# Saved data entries
----------------
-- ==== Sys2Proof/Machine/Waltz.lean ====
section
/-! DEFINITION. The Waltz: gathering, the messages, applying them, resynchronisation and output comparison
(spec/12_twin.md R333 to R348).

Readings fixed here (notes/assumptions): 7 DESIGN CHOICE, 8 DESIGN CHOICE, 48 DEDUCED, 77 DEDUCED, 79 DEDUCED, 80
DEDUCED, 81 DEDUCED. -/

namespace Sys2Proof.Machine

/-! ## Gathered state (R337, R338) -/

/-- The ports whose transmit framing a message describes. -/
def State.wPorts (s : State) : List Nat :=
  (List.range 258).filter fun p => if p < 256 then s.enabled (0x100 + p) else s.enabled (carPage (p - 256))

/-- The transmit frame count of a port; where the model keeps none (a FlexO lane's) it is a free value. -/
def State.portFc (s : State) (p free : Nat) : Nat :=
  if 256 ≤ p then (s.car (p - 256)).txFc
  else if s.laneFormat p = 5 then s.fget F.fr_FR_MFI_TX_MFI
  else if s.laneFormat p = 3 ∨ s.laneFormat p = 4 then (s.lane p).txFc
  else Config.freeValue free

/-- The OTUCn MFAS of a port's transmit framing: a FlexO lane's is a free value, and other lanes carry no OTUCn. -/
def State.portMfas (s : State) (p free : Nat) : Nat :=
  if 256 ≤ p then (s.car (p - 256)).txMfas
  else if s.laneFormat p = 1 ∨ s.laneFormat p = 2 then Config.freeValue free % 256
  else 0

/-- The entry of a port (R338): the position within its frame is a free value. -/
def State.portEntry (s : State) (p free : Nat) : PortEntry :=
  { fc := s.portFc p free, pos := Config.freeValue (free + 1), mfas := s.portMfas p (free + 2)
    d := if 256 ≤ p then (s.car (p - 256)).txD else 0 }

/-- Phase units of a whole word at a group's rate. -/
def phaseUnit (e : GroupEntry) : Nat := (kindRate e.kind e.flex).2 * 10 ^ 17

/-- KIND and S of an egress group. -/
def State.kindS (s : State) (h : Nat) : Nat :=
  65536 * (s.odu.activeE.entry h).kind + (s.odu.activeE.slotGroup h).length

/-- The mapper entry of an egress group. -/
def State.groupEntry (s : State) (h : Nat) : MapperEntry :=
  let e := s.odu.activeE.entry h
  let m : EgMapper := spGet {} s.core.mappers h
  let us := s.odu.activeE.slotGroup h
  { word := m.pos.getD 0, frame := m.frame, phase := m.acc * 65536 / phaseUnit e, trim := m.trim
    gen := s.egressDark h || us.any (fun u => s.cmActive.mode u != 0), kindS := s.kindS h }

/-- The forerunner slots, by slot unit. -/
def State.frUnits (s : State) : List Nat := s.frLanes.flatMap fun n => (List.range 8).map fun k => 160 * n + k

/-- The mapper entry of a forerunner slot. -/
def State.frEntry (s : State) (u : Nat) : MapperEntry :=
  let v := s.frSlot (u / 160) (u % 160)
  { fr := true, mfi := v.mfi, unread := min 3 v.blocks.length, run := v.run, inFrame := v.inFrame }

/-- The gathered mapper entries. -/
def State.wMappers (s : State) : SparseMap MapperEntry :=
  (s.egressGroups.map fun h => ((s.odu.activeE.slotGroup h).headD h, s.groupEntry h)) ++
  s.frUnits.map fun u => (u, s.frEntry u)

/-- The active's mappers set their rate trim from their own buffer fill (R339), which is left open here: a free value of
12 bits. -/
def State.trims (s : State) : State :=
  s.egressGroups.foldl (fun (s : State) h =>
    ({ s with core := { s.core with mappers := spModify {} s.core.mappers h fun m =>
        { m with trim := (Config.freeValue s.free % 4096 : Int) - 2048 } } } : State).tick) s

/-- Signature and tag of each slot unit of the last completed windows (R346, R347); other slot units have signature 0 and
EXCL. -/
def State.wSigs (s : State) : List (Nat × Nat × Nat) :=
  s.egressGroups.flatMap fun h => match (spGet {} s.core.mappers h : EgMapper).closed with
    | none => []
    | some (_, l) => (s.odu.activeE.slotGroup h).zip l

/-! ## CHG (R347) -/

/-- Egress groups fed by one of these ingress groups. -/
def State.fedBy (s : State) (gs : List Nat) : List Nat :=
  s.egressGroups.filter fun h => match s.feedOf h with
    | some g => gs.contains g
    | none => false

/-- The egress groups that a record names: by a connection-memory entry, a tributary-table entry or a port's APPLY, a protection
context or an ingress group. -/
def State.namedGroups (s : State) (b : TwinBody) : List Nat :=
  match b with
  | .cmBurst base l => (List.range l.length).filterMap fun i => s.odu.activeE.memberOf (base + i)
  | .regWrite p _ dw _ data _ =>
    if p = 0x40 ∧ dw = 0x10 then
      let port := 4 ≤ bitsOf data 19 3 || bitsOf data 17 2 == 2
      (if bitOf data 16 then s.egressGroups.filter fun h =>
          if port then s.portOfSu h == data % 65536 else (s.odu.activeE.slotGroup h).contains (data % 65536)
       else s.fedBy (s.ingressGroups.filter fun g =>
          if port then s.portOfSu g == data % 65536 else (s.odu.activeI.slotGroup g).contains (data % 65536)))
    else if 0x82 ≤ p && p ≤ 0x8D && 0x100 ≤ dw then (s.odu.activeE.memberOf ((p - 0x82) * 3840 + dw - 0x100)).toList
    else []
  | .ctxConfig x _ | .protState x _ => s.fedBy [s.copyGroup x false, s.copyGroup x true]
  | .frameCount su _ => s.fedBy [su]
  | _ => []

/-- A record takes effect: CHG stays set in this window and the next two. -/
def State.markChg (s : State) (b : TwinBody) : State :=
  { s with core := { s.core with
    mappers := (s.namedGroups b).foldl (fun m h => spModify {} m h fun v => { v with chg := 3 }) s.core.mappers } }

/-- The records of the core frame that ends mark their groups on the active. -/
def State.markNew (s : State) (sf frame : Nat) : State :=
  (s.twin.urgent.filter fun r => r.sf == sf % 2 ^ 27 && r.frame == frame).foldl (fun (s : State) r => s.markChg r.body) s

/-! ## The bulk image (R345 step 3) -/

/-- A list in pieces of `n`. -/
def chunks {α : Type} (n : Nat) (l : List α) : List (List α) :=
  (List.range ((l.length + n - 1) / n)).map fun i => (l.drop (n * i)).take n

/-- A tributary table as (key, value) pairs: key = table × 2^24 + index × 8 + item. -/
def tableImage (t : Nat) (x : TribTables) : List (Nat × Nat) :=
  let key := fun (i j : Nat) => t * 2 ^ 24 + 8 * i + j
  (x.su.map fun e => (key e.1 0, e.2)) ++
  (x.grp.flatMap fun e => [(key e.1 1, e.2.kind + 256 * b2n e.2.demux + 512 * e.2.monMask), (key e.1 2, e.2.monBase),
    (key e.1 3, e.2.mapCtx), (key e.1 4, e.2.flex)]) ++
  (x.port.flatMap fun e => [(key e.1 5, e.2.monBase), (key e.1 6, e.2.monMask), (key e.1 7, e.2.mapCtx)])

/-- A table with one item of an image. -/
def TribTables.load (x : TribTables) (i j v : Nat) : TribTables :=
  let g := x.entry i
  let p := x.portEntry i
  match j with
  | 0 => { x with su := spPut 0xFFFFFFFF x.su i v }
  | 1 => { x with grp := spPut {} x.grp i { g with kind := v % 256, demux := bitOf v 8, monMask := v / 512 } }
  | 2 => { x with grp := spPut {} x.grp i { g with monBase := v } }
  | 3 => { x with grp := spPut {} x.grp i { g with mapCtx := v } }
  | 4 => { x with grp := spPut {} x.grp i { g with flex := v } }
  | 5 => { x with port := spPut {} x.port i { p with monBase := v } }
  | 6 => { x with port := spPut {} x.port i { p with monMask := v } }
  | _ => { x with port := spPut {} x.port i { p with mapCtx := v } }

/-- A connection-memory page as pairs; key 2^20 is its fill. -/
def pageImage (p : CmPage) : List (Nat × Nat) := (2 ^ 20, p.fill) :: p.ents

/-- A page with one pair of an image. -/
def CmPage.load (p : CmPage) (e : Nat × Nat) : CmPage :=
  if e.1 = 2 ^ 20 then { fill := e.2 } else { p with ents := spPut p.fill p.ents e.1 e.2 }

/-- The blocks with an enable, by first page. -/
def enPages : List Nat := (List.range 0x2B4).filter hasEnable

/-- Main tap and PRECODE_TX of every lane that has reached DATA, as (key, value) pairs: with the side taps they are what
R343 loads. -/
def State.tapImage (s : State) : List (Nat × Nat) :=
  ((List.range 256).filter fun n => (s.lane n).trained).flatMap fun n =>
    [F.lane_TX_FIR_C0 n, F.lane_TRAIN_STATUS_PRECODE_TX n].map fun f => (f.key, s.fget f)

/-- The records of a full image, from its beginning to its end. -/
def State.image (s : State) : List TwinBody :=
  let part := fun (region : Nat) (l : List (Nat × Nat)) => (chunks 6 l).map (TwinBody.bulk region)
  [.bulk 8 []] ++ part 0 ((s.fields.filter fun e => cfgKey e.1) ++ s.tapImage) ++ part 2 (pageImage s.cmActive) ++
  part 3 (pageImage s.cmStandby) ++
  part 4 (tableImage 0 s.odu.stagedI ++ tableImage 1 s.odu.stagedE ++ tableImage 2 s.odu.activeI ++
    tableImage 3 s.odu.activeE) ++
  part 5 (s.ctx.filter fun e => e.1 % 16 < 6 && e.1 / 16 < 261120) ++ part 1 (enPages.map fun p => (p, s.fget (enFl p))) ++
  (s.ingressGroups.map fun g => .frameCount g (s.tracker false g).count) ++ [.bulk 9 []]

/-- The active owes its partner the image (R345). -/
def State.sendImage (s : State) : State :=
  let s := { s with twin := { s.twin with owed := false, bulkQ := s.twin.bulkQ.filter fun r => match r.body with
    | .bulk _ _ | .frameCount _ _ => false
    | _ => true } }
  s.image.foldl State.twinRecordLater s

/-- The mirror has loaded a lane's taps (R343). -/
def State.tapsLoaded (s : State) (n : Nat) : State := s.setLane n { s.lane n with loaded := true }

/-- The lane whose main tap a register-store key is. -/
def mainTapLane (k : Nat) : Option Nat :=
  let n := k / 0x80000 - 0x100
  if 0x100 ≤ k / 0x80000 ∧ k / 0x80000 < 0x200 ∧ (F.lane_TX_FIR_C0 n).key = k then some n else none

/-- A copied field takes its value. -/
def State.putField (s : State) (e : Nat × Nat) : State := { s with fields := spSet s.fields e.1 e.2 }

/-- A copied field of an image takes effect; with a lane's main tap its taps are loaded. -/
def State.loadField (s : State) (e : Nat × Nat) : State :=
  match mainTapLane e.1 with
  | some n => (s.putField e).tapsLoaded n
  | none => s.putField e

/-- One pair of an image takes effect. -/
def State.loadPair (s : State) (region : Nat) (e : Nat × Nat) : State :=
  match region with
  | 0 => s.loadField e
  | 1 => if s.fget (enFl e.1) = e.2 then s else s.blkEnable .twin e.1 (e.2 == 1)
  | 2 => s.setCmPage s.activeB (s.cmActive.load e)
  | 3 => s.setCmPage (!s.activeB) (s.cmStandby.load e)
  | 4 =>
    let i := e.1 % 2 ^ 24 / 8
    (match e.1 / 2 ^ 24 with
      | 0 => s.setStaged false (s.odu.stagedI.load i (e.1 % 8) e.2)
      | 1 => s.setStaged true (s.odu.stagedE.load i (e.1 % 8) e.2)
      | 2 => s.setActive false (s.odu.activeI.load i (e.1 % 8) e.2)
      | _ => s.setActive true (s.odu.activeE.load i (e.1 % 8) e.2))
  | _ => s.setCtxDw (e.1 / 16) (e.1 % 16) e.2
----------------
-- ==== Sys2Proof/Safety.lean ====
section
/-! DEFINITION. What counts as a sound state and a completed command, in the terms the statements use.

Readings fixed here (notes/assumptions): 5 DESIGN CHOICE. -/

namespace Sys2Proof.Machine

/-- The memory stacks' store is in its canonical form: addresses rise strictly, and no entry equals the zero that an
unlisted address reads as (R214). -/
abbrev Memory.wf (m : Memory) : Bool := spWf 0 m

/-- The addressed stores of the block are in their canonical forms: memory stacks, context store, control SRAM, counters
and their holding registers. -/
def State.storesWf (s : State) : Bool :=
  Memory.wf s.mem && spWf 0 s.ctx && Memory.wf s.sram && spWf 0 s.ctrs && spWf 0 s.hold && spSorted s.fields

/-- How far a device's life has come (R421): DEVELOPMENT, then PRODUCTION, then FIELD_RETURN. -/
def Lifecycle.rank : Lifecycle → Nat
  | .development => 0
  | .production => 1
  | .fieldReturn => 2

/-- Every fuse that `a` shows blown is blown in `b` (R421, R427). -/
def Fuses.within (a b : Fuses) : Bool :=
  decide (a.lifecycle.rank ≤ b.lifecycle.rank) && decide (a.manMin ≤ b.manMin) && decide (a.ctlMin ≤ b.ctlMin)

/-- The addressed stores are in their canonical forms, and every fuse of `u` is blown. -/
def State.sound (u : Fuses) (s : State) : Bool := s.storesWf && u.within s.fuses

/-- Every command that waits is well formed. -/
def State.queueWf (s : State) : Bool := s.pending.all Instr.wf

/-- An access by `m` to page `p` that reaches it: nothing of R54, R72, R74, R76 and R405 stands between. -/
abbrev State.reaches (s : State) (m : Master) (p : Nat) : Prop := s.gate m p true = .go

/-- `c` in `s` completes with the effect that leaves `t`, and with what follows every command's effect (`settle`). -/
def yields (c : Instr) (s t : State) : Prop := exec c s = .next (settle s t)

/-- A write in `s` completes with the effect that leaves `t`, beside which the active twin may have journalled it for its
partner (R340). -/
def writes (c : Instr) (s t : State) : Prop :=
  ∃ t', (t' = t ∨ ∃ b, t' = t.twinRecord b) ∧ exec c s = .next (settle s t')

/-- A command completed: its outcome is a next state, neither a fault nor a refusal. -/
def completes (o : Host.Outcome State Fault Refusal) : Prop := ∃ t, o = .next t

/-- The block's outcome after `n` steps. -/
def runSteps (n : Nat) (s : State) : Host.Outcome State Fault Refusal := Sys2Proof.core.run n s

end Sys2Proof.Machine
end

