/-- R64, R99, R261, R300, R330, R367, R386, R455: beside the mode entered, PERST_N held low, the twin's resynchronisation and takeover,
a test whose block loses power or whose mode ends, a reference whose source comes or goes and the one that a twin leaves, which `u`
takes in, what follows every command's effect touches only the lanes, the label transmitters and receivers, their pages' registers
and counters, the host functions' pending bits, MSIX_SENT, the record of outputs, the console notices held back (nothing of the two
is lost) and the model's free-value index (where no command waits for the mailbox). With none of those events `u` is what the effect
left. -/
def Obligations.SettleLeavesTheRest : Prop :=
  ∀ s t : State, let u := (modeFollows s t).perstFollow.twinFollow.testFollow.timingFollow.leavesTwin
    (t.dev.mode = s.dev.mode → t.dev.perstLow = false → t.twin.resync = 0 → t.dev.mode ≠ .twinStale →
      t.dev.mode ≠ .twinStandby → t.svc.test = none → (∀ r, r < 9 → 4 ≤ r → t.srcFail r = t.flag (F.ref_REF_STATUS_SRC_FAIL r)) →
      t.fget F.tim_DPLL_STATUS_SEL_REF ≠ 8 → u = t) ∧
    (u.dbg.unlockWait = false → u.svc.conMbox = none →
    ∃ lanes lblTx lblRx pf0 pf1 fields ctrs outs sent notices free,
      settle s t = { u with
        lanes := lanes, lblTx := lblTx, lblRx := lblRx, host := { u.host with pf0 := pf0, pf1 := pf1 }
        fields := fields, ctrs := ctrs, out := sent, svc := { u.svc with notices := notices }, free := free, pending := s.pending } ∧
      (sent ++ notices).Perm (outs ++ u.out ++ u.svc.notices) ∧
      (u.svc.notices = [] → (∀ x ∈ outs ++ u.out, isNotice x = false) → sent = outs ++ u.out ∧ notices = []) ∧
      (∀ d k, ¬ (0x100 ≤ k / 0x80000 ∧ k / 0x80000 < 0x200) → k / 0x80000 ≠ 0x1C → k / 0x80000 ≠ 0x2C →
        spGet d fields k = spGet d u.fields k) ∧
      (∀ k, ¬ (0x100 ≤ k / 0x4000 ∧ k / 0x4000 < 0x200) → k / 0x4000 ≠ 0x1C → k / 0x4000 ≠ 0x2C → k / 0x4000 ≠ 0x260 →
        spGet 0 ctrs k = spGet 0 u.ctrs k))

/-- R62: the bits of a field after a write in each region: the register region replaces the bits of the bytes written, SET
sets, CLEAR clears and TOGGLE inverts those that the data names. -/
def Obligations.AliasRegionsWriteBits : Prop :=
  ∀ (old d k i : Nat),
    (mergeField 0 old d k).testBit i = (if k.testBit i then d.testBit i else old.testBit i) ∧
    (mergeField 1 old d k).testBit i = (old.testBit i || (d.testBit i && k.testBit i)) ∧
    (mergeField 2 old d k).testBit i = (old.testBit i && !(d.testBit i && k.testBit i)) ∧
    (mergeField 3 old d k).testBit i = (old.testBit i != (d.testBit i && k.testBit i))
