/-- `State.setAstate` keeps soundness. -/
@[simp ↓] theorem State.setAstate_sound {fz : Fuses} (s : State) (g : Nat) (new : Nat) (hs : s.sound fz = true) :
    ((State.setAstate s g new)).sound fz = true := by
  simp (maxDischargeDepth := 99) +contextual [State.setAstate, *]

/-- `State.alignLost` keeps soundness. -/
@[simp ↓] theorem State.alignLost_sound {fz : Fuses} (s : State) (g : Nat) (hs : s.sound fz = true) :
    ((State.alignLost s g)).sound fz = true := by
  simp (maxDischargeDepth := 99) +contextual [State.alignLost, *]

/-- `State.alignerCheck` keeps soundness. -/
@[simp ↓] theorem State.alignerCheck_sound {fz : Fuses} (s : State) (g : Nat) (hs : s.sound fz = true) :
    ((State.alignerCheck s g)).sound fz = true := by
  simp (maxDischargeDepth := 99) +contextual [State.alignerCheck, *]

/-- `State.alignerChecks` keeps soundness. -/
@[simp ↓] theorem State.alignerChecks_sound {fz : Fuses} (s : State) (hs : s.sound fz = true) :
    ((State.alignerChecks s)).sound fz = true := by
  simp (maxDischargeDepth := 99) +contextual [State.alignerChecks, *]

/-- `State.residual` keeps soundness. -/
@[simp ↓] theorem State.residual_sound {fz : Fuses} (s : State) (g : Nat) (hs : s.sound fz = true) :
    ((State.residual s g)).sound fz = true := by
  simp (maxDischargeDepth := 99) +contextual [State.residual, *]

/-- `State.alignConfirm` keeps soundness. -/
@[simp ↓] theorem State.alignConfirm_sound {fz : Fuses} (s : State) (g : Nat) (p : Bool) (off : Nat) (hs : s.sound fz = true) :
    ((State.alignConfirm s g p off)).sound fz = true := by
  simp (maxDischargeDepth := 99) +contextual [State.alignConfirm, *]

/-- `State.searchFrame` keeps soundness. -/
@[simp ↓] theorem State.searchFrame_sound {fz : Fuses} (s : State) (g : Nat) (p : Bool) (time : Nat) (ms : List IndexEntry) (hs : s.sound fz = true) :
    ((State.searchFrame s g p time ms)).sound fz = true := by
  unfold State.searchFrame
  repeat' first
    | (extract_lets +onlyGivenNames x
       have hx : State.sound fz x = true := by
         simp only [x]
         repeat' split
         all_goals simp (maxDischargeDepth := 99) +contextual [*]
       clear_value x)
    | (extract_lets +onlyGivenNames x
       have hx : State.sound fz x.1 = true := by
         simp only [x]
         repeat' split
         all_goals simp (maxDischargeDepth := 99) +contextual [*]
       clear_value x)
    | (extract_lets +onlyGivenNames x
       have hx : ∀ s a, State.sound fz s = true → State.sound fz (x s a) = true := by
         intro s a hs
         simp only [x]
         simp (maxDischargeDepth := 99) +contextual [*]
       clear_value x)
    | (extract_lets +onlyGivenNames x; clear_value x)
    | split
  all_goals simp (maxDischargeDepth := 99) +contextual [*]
----------------
# EXERCISE INSTRUCTIONS
Both end lines included, restate word for word the lines above from the line with "(key e.1 3, e.2.mapCtx), (key" to the line with "g with flex", and nothing else.

# RESULT
    (key e.1 3, e.2.mapCtx), (key e.1 4, e.2.flex)]) ++
  (x.port.flatMap fun e => [(key e.1 5, e.2.monBase), (key e.1 6, e.2.monMask), (key e.1 7, e.2.mapCtx)])

/-- A table with one item of an image. -/
def TribTables.load (x : TribTables) (i j v : Nat) : TribTables :=
  let g := x.entry i
  let p := x.portEntry i
  match j with
  | 0 => { x with su := spPut 0xFFFFFFFF x.su i v }
  | 1 => { x with grp := spPut {} x.grp i { g with kind := v % 256, demux := bitOf v 8, monMask := v / 512 } }
  | 2 => { x with grp := spPut {} x.grp i { g with monBase := v } }
  | 3 => { x with grp := spPut {} x.grp i { g with mapCtx := v } }
  | 4 => { x with grp := spPut {} x.grp i { g with flex := v } }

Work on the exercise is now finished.